What to produce: Check every line of the following material for the word "reset", then say how many have it, with no other words.
Working data: Begin
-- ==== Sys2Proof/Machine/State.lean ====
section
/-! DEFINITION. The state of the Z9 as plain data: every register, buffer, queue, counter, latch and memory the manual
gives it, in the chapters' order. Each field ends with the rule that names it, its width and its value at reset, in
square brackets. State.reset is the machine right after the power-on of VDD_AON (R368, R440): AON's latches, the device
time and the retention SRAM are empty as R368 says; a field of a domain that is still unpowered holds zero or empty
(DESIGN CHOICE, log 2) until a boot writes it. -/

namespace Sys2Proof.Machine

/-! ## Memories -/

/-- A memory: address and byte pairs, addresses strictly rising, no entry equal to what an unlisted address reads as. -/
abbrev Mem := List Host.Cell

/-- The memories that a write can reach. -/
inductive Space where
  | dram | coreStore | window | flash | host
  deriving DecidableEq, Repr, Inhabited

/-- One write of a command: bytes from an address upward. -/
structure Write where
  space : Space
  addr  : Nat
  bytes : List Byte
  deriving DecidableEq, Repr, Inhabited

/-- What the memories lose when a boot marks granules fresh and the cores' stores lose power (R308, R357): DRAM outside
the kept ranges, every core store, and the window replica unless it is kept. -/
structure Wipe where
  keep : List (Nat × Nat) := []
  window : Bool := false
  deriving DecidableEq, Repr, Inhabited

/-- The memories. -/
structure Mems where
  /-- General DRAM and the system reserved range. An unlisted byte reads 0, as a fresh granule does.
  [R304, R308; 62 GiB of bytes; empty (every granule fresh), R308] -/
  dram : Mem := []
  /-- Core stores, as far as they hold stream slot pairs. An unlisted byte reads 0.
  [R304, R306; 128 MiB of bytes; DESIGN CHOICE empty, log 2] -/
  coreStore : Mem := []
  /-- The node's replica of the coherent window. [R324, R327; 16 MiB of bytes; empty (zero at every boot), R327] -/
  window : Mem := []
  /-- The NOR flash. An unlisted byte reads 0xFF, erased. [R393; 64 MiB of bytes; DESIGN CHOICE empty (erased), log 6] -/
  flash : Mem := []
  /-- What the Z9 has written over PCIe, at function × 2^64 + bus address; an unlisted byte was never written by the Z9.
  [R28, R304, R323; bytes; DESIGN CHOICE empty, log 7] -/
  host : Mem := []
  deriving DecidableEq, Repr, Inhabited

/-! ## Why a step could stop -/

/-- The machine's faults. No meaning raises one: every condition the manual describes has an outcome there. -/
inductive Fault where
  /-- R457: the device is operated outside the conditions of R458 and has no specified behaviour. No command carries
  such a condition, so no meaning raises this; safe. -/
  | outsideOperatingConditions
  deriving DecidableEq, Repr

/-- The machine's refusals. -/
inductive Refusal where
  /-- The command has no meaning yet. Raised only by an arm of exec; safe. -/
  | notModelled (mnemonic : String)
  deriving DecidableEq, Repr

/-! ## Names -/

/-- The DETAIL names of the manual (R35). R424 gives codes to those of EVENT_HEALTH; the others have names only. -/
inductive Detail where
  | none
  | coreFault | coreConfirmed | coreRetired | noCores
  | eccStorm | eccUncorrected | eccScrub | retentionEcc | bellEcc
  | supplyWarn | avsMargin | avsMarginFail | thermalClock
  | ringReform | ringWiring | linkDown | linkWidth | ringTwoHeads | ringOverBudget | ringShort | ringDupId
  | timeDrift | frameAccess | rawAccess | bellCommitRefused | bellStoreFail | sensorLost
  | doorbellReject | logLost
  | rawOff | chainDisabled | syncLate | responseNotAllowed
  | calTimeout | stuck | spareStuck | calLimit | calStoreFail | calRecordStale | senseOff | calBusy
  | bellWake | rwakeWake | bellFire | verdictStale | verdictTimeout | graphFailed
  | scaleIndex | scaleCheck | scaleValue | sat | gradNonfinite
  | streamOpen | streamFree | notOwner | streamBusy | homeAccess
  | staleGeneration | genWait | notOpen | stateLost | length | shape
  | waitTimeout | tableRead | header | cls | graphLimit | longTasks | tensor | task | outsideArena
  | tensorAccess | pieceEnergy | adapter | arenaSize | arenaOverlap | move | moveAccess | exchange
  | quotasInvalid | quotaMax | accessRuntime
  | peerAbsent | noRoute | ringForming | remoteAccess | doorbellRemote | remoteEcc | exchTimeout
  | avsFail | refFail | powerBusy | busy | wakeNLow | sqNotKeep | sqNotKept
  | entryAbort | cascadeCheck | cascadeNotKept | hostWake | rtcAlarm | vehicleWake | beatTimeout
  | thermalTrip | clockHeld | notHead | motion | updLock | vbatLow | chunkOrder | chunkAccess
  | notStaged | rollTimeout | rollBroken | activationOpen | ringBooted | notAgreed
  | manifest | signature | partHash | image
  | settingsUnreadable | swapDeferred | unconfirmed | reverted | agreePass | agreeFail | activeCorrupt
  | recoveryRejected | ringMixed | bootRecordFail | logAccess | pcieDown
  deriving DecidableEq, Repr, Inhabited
Working data: End
Final answer: 2